Their tithes, like their rents, enriched the owner of Tegfan and Glynderi and the farms and all the land most of them had ever traveled in the course of their lives. The Earl of Wyvern.

Almost everyone from the village and from the farms for miles around attended the chapel. It was the spiritual center of the community and the social center too. And the center of music and song, of course, so essential to the Welsh soul. The Reverend Meirion Llwyd’s sermons were always at least twice as long as the Anglican vicar’s. But in addition to length they always had enough hwyl, or fiery, almost hypnotic emotion, that his congregation could have listened and responded for as long again. The fact that the Anglican service was over well within an hour of its start whereas their own frequently lasted far closer to two was no inducement to any chapel member to switch allegiance.

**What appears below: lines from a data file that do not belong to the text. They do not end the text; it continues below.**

-- ==== Sys2Proof/Machine/Bits.lean ====
section
/-! DEFINITION. Bit-field helpers: the lanes of a bus word, word alignment, byte lanes and the condition-free shifts that
the rules of files 10 and 20 name. -/

namespace Sys2Proof.Machine

/-- `v[31:2] : 00` (rules R30, R32). -/
def alignWord (v : Word) : Word := v &&& 0xFFFFFFFC#32

/-- `a[1:0] = 0` (rule R80). -/
def isAligned (a : Word) : Bool := a &&& 3#32 == 0#32

/-- The word address `pa[31:2]` of a bus transfer (rule R82). -/
def wordIndex (pa : Word) : Nat := pa.toNat / 4

/-- Lane `L` of a bus word: `w[8L+7:8L]` (rule R82). -/
def laneByte (w : Word) (lane : Nat) : Byte := w.extractLsb' (8 * lane) 8

/-- The bus word whose lanes 0 to 3 are the four bytes (rule R82). -/
def ofLanes (b0 b1 b2 b3 : Byte) : Word := b3 ++ b2 ++ b1 ++ b0

/-- `old` with the lanes that `lanes` selects taken from `new` (rules R82, R93, R162). -/
def mergeLanes (lanes : BitVec 4) (old new : Word) : Word :=
  ofLanes (laneByte (if lanes.getLsbD 0 then new else old) 0) (laneByte (if lanes.getLsbD 1 then new else old) 1)
    (laneByte (if lanes.getLsbD 2 then new else old) 2) (laneByte (if lanes.getLsbD 3 then new else old) 3)

/-- A byte repeated four times across the data bus (rule R93). -/
def repeatByte (b : Byte) : Word := ofLanes b b b b

/-- `Lane(a)` (rule R82): the bus lane of the byte at address `a`, `a[1:0]` or, in the big-endian configuration,
`3 - a[1:0]`. -/
def byteLane (bigEndian : Bool) (a : Word) : Nat :=
  if bigEndian then 3 - a.toNat % 4 else a.toNat % 4

/-- The rotation of a word read: right by `8 * a[1:0]` (rule R90). -/
def rotateRead (a w : Word) : Word := w.rotateRight (8 * (a.toNat % 4))

/-- A byte zero-extended to a word (rule R91). -/
def zeroExtendByte (b : Byte) : Word := b.setWidth 32

/-- `ROR(zext_8(imm), 2 * rot)` (rules R197, R247). -/
def rotatedImmediate (rot : BitVec 4) (imm : BitVec 8) : Word :=
  (imm.setWidth 32 : Word).rotateRight (2 * rot.toNat)

end Sys2Proof.Machine
end

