/-- The instruction at the head of a list of bytes, with the rest (rule R180); none where a word is missing or is no
instruction. -/
def decodeBytes (bytes : List Byte) : Option (Instr × List Byte) :=
  match takeWord bytes with
  | none => none
  | some (w, rest) =>
    match decode w with
    | .ok i => some (i, rest)
    | .error _ => none

/-- The four bytes of a word, lane 0 first. -/
def wordBytes (w : Word) : List Byte := [field w 0 8, field w 8 8, field w 16 8, field w 24 8]

/-- The word of which the table gives the low `nbits` bits. -/
def tableWord (nbits w : Nat) : Word := BitVec.ofNat 32 (w % 2 ^ nbits)

/-- The instruction the decoder reads from a row of the opcode table. -/
def decodeTableWord (nbits w : Nat) : Option Instr :=
  (decodeBytes (wordBytes (tableWord nbits w))).map fun r => r.1

/-- A field value at its place in the word. -/
def put {n : Nat} (lo : Nat) (v : BitVec n) : Nat := v.toNat * 2 ^ lo
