theorem mvnImm (c : Cond) (s : Bool) (rn : RegNo) (rd : RegNo) (rot : BitVec 4) (imm : BitVec 8) :
    Statement (.mvnImm c s rn rd rot imm) := by
  simp only [Statement, encode, Nat.add_assoc]
  exact field_top _ _ (by
    have h0 := put_lt 25 0b001#3
    have h1 := put_lt 21 15#4
    have h2 := put_lt 20 (BitVec.ofBool s)
    have h3 := put_lt 16 rn
    have h4 := put_lt 12 rd
    have h5 := put_lt 8 rot
    have h6 := put_lt 0 imm
    omega)

theorem mvnShImm (c : Cond) (s : Bool) (rn : RegNo) (rd : RegNo) (amt : BitVec 5) (ty : ShiftType) (rm : RegNo) :
    Statement (.mvnShImm c s rn rd amt ty rm) := by
  simp only [Statement, encode, Nat.add_assoc]
  exact field_top _ _ (by
    have h0 := put_lt 25 0b000#3
    have h1 := put_lt 21 15#4
    have h2 := put_lt 20 (BitVec.ofBool s)
    have h3 := put_lt 16 rn
    have h4 := put_lt 12 rd
    have h5 := put_lt 7 amt
    have h6 := put_lt 5 ty.bits
    have h7 := put_lt 4 0#1
    have h8 := put_lt 0 rm
    omega)

theorem mvnShReg (c : Cond) (s : Bool) (rn : RegNo) (rd : RegNo) (rs : RegNo) (ty : ShiftType) (rm : RegNo) :
    Statement (.mvnShReg c s rn rd rs ty rm) := by
  simp only [Statement, encode, Nat.add_assoc]
  exact field_top _ _ (by
    have h0 := put_lt 25 0b000#3
    have h1 := put_lt 21 15#4
    have h2 := put_lt 20 (BitVec.ofBool s)
    have h3 := put_lt 16 rn
    have h4 := put_lt 12 rd
    have h5 := put_lt 8 rs
    have h6 := put_lt 7 0#1
    have h7 := put_lt 5 ty.bits
    have h8 := put_lt 4 1#1
    have h9 := put_lt 0 rm
    omega)

theorem mrs (c : Cond) (ps : PsrSel) (rd : RegNo) :
    Statement (.mrs c ps rd) := by
  simp only [Statement, encode, Nat.add_assoc]
  exact field_top _ _ (by
    have h0 := put_lt 23 0b00010#5
    have h1 := put_lt 22 ps.bit
    have h2 := put_lt 16 0b001111#6
    have h3 := put_lt 12 rd
    have h4 := put_lt 0 0#12
    omega)

theorem msrPsr (c : Cond) (pd : PsrSel) (rm : RegNo) :
    Statement (.msrPsr c pd rm) := by
  simp only [Statement, encode, Nat.add_assoc]
  exact field_top _ _ (by
    have h0 := put_lt 23 0b00010#5
    have h1 := put_lt 22 pd.bit
    have h2 := put_lt 12 0b1010011111#10
    have h3 := put_lt 4 0#8
    have h4 := put_lt 0 rm
    omega)

theorem msrFlagsReg (c : Cond) (pd : PsrSel) (rm : RegNo) :
    Statement (.msrFlagsReg c pd rm) := by
  simp only [Statement, encode, Nat.add_assoc]
  exact field_top _ _ (by
    have h0 := put_lt 23 0b00010#5
    have h1 := put_lt 22 pd.bit
    have h2 := put_lt 12 0b1010001111#10
    have h3 := put_lt 4 0#8
    have h4 := put_lt 0 rm
    omega)

theorem msrFlagsImm (c : Cond) (pd : PsrSel) (rot : BitVec 4) (imm : BitVec 8) :
    Statement (.msrFlagsImm c pd rot imm) := by
  simp only [Statement, encode, Nat.add_assoc]
  exact field_top _ _ (by
    have h0 := put_lt 23 0b00110#5
    have h1 := put_lt 22 pd.bit
    have h2 := put_lt 12 0b1010001111#10
    have h3 := put_lt 8 rot
    have h4 := put_lt 0 imm
    omega)

theorem mul (c : Cond) (s : Bool) (rd : RegNo) (rn : RegNo) (rs : RegNo) (rm : RegNo) :
    Statement (.mul c s rd rn rs rm) := by
  simp only [Statement, encode, Nat.add_assoc]
  exact field_top _ _ (by
    have h0 := put_lt 22 0#6
    have h1 := put_lt 21 0#1
    have h2 := put_lt 20 (BitVec.ofBool s)
    have h3 := put_lt 16 rd
    have h4 := put_lt 12 rn
    have h5 := put_lt 8 rs
    have h6 := put_lt 4 0b1001#4
    have h7 := put_lt 0 rm
    omega)

theorem mla (c : Cond) (s : Bool) (rd : RegNo) (rn : RegNo) (rs : RegNo) (rm : RegNo) :
    Statement (.mla c s rd rn rs rm) := by
  simp only [Statement, encode, Nat.add_assoc]
  exact field_top _ _ (by
    have h0 := put_lt 22 0#6
    have h1 := put_lt 21 1#1
    have h2 := put_lt 20 (BitVec.ofBool s)
    have h3 := put_lt 16 rd
    have h4 := put_lt 12 rn
    have h5 := put_lt 8 rs
    have h6 := put_lt 4 0b1001#4
    have h7 := put_lt 0 rm
    omega)

theorem swp (c : Cond) (rn : RegNo) (rd : RegNo) (rm : RegNo) (sbz : BitVec 4) :
    Statement (.swp c rn rd rm sbz) := by
  simp only [Statement, encode, Nat.add_assoc]
  exact field_top _ _ (by
    have h0 := put_lt 23 0b00010#5
    have h1 := put_lt 22 0#1
    have h2 := put_lt 20 0b00#2
    have h3 := put_lt 16 rn
    have h4 := put_lt 12 rd
    have h5 := put_lt 8 sbz
    have h6 := put_lt 4 0b1001#4
    have h7 := put_lt 0 rm
    omega)

theorem swpb (c : Cond) (rn : RegNo) (rd : RegNo) (rm : RegNo) (sbz : BitVec 4) :
    Statement (.swpb c rn rd rm sbz) := by
  simp only [Statement, encode, Nat.add_assoc]
  exact field_top _ _ (by
    have h0 := put_lt 23 0b00010#5
    have h1 := put_lt 22 1#1
    have h2 := put_lt 20 0b00#2
    have h3 := put_lt 16 rn
    have h4 := put_lt 12 rd
    have h5 := put_lt 8 sbz
    have h6 := put_lt 4 0b1001#4
    have h7 := put_lt 0 rm
    omega)
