/-! ## The transfers of an STM (rules R341, R347, R351, R352) -/

section
variable {pre up w : Bool} {rn r q : RegNo} {list : BitVec 16} {s t : State} {md bank : Mode}

/-- No two transfers go to one word, even past the top of memory (D5). -/
theorem blockAddress_wordIndex_inj (hr : listed list r) (hq : listed list q)
    (h : wordIndex (blockAddress s md pre up rn list r) = wordIndex (blockAddress s md pre up rn list q)) : r = q := by
  obtain ⟨j, hj⟩ := List.mem_iff_getElem?.1 ((mem_listRegisters list r).2 hr)
  obtain ⟨k, hk⟩ := List.mem_iff_getElem?.1 ((mem_listRegisters list q).2 hq)
  have hcount : (listRegisters list).length ≤ 16 := listCount_le list
  obtain ⟨hjlt, -⟩ := List.getElem?_eq_some_iff.1 hj
  obtain ⟨hklt, -⟩ := List.getElem?_eq_some_iff.1 hk
  rw [blockAddress_of_get hj, blockAddress_of_get hk, wordIndex, wordIndex, BitVec.toNat_add, BitVec.toNat_add,
    BitVec.toNat_ofNat, BitVec.toNat_ofNat] at h
  have hjk : j = k := by omega
  subst hjk
  exact Option.some.inj (hj.symm.trans hk)

/-- The transfers of an STM, register by register. -/
theorem blockTransfers_eq_map (s : State) (md bank : Mode) (pre up w : Bool) (rn : RegNo) (list : BitVec 16) :
    blockTransfers s md bank pre up w rn list = (listRegisters list).map fun r =>
      (blockAddress s md pre up rn list r, blockStored s md bank up w rn list r) := by
  rw [blockTransfers, listAddresses_eq, List.zip_map']

theorem mem_blockTransfers {x : Word × Word} : x ∈ blockTransfers s md bank pre up w rn list ↔
    ∃ r, listed list r ∧ (blockAddress s md pre up rn list r, blockStored s md bank up w rn list r) = x := by
  simp only [blockTransfers_eq_map, List.mem_map, mem_listRegisters]

theorem blockTransfers_pairwise (s : State) (md bank : Mode) (pre up w : Bool) (rn : RegNo) (list : BitVec 16) :
    (blockTransfers s md bank pre up w rn list).Pairwise fun x y => wordIndex x.1 ≠ wordIndex y.1 := by
  rw [blockTransfers_eq_map, List.pairwise_map]
  refine (listRegisters_nodup list).imp_of_mem fun hr hq hne h => ?_
  exact hne (blockAddress_wordIndex_inj ((mem_listRegisters list _).1 hr) ((mem_listRegisters list _).1 hq) h)

/-- The first register of a list is the lowest. -/
theorem head?_listRegisters_ne_iff (hr : listed list r) :
    (listRegisters list).head? ≠ some r ↔ ∃ q : RegNo, listed list q ∧ q.toNat < r.toNat := by
  have hsorted := listRegisters_sorted list
  have hmem := mem_listRegisters list
  obtain ⟨x, xs, hl⟩ := List.exists_cons_of_ne_nil (List.ne_nil_of_mem ((hmem r).2 hr))
  rw [hl] at hsorted hmem
  obtain ⟨hx, -⟩ := List.pairwise_cons.1 hsorted
  rw [hl, List.head?_cons, ne_eq, Option.some_inj]
  refine ⟨fun hne => ⟨x, (hmem x).1 (.head _), ?_⟩, ?_⟩
  · exact hx r ((List.mem_cons.1 ((hmem r).2 hr)).resolve_left (Ne.symm hne))
  · rintro ⟨q, hq, hlt⟩ rfl
    rcases List.mem_cons.1 ((hmem q).2 hq) with rfl | hq
    · exact lt_irrefl _ hlt
    · exact lt_asymm hlt (hx q hq)

theorem blockStored_base (hrn : listed list rn) (hw : w = true) (h : ∃ q : RegNo, listed list q ∧ q.toNat < rn.toNat) :
    blockStored s md bank up w rn list rn = blockFinal up (s.read md rn 8#32) list := by
  have hfirst := (head?_listRegisters_ne_iff hrn).2 h
  simp [blockStored, hw, hfirst]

And then, of course, there was always the best part to look forward to when the service was finally over, though no one ever put it quite that way. There was the gathering in the street outside if the weather was fine or crowded into the porch and the back pews or even spilling into the Sunday schoolroom if it was raining. It was a gathering for fellowship, for the exchange of news and opinions, for the sharing of gossip. For people who worked long, hard hours through the week, many of them on farms too far distant from each other or from the village to allow for much company, Sunday morning was the time to look forward to, the time to cherish. The best morning of the week.

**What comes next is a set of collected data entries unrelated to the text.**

-- ==== Sys2Proof/Decode.lean ====
section
/-! DEFINITION. Decode.lean: cutting `din` into lanes and lanes into characters (20_memory.md rule R32, 30_encoding.md
rule R51), the decoder, `pack` (42_boundary_and_absent_classes.md rule R120) and the encoder. The decoder is total: every
64-bit word selects DECODE (30_encoding.md R57). A byte list of another length is rejected by name. -/

namespace Sys2Proof

/-! ## The eight characters by index -/

/-- `c[i]`, the character at position `i` of the string (00_scope.md section 5). -/
def Chars.get (c : Chars) (i : Fin 8) : Byte :=
  match i with
  | 0 => c.c0
  | 1 => c.c1
  | 2 => c.c2
  | 3 => c.c3
  | 4 => c.c4
  | 5 => c.c5
  | 6 => c.c6
  | 7 => c.c7

/-- The string whose character `i` is `f i`. -/
def Chars.ofFn (f : Fin 8 → Byte) : Chars := ⟨f 0, f 1, f 2, f 3, f 4, f 5, f 6, f 7⟩

/-- The string with character `i` replaced by `b`. -/
def Chars.set (c : Chars) (i : Fin 8) (b : Byte) : Chars := Chars.ofFn fun j => if j = i then b else c.get j

/-- The characters, leftmost first (00_scope.md section 5). -/
def Chars.toList (c : Chars) : List Byte := [c.c0, c.c1, c.c2, c.c3, c.c4, c.c5, c.c6, c.c7]

/-- The string read backwards, `c[7] c[6] ... c[0]` (20_memory.md R34). -/
def Chars.reverse (c : Chars) : Chars := ⟨c.c7, c.c6, c.c5, c.c4, c.c3, c.c2, c.c1, c.c0⟩

/-! ## Lanes -/

/-- Lane `L` of a 64-bit value: bits `[8L+7 : 8L]`, never reversed (20_memory.md R32, 41_datapath.md R105). -/
def lane (v : Operand) (L : Nat) : Byte := v.extractLsb' (8 * L) 8

/-- The lane that holds character `i` (20_memory.md R32: "`L` = `i` (LE) or `7-i` (BE)"). -/
def laneOf (o : LaneOrder) (i : Fin 8) : Nat :=
  match o with
  | .le => i.val
  | .be => 7 - i.val

/-- The characters of `din` under a lane order (30_encoding.md R51). -/
def charsOf (o : LaneOrder) (din : Operand) : Chars := Chars.ofFn fun i => lane din (laneOf o i)

/-! ## The decoder -/

/-- The operation a word on `din` selects (30_encoding.md R57: "a decoder written from `opcode_table.json` returns
DECODE for any word"). -/
def decodeWord (o : LaneOrder) (din : Operand) : Instr :=
  match o with
  | .le => .decode (charsOf .le din)
  | .be => .decodeBe (charsOf .be din)

/-- `pack`: from eight bytes to the operand word (42_boundary_and_absent_classes.md R120). -/
def pack (o : LaneOrder) (c : Chars) : Operand :=
  match o with
  | .le => c.c0.setWidth 64 ||| c.c1.setWidth 64 <<< 8 ||| c.c2.setWidth 64 <<< 16 ||| c.c3.setWidth 64 <<< 24
      ||| c.c4.setWidth 64 <<< 32 ||| c.c5.setWidth 64 <<< 40 ||| c.c6.setWidth 64 <<< 48 ||| c.c7.setWidth 64 <<< 56
  | .be => c.c7.setWidth 64 ||| c.c6.setWidth 64 <<< 8 ||| c.c5.setWidth 64 <<< 16 ||| c.c4.setWidth 64 <<< 24
      ||| c.c3.setWidth 64 <<< 32 ||| c.c2.setWidth 64 <<< 40 ||| c.c1.setWidth 64 <<< 48 ||| c.c0.setWidth 64 <<< 56

/-- Why a list of bytes is no operand. "The operand is exactly 8 bytes; shorter and longer strings are not
representable on the port" (20_memory.md R36, 30_encoding.md R50). Raised by `decodeBytes` only; safe. -/
inductive DecodeReject where
  /-- Fewer than eight bytes. -/
  | operandTooShort
  /-- More than eight bytes. -/
  | operandTooLong
deriving DecidableEq, Repr

/-- The decoder on bytes, lane 0 (bits 7..0 of `din`) first: eight bytes are an operand, another number is rejected by
name. -/
def decodeBytes (o : LaneOrder) (bs : List Byte) : Except DecodeReject Instr :=
  match bs with
  | [b0, b1, b2, b3, b4, b5, b6, b7] => .ok (decodeWord o (pack .le ⟨b0, b1, b2, b3, b4, b5, b6, b7⟩))
  | bs => if bs.length < 8 then .error .operandTooShort else .error .operandTooLong

/-- The bytes of a word, lane 0 first. -/
def lanesOf (v : Operand) : List Byte :=
  [lane v 0, lane v 1, lane v 2, lane v 3, lane v 4, lane v 5, lane v 6, lane v 7]

/-- The 64-bit word whose low `nbits` bits are those of `w` and whose other bits are 0. -/
def tableWord (nbits w : Nat) : Operand := BitVec.ofNat 64 (w % 2 ^ nbits)

/-- What this hardware's decoder (`LANE_ORDER = LE`) reads from an instruction whose bits are `w`. A row of more than 64
bits is no word of the port (30_encoding.md R50: "there is no other length"). -/
def decodeTableWord (nbits w : Nat) : Option Instr :=
  if nbits ≤ 64 then (decodeBytes Config.laneOrder (lanesOf (tableWord nbits w))).toOption else none

/-! ## The encoder -/

/-- The word of an operation: its characters at the positions of its row (30_encoding.md R51, R61: "`DECODE "s"`
assembles to the W64 word `pack(s)` under the instance's `LANE_ORDER`"). -/
def encode (i : Instr) : Operand := pack i.laneOrder i.chars

end Sys2Proof
end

Glenys Owen, kitchen maid at Tegfan, had never felt quite so important in her life as she did on this particular Sunday morning. This morning she had come to chapel, bringing with her the news that the Earl of Wyvern had arrived unexpectedly from London in the middle of the night and thrown the whole household into consternation. Glenys had not yet seen him herself but he was there right enough.

“Praise the Lord,” the Reverend Llwyd said. He was standing at the top of the stone steps leading down from the porch to the street, shaking hands with his departing congregation. He raised both arms as if in benediction. “Praise the Lord for bringing him safely home.”

Not everyone agreed.

“After all this time?” Glyn Bevan, a farmer, said. “I wonder what for, then?”

“He has never shown much interest in the place before,” Gwen Dirion, a farmer’s wife, remarked to Blodwyn Jenkins, who kept the general store next to the chapel. “Glad to get away from here, he was.”

“And never came to see his poor old mam,” Miss Jenkins said, nodding about to include others in her remark, “until she was in a wooden box. Too late it was then.”

“Geraint Penderyn.” Eli Harris, the harness maker, turned his head to spit into the dirt roadway, perhaps forgetting for the moment that he was wearing his Sunday best and should therefore be on his Sunday-best behavior. “Come here to show off his fine clothes and his fine English ways and his fine English voice, I suppose. Come to lord it over us, is it? It do make me sick to my stomach.”

“Eli,” Mrs. Harris said reproachfully, glancing furtively at the minister.

“Well, it do, woman,” Eli said, half-sheepishly, half-defiantly.

“Penderyn,” Ifor Davies, the cooper, said. “Who broke his mam’s heart, as Blodwyn has said, and does not care the snap of his fingers for us. A cheek, I do call it, mind, coming down here to sneer at us all.”

“Not that any of us treated his mam very well for many years, mind, to be fair,” Mrs. Olwen Harris said with ruthless honesty, nodding about at the other women for approval. “Not until we knew, that was.”

“Geraint Penderyn,” Aled Rhoslyn, the village blacksmith, said almost pensively, not talking to anyone in particular. “It is not the best time for him to come down here, is it? He may be sorry that he did. And so may we.”

“Perhaps,” Ninian Williams, a farmer, suggested, his hands spread over his ample stomach, “we should wait and see why he has come and what he intends to do. He has every right to be in his own house, after all. Perhaps we should give the man a chance.”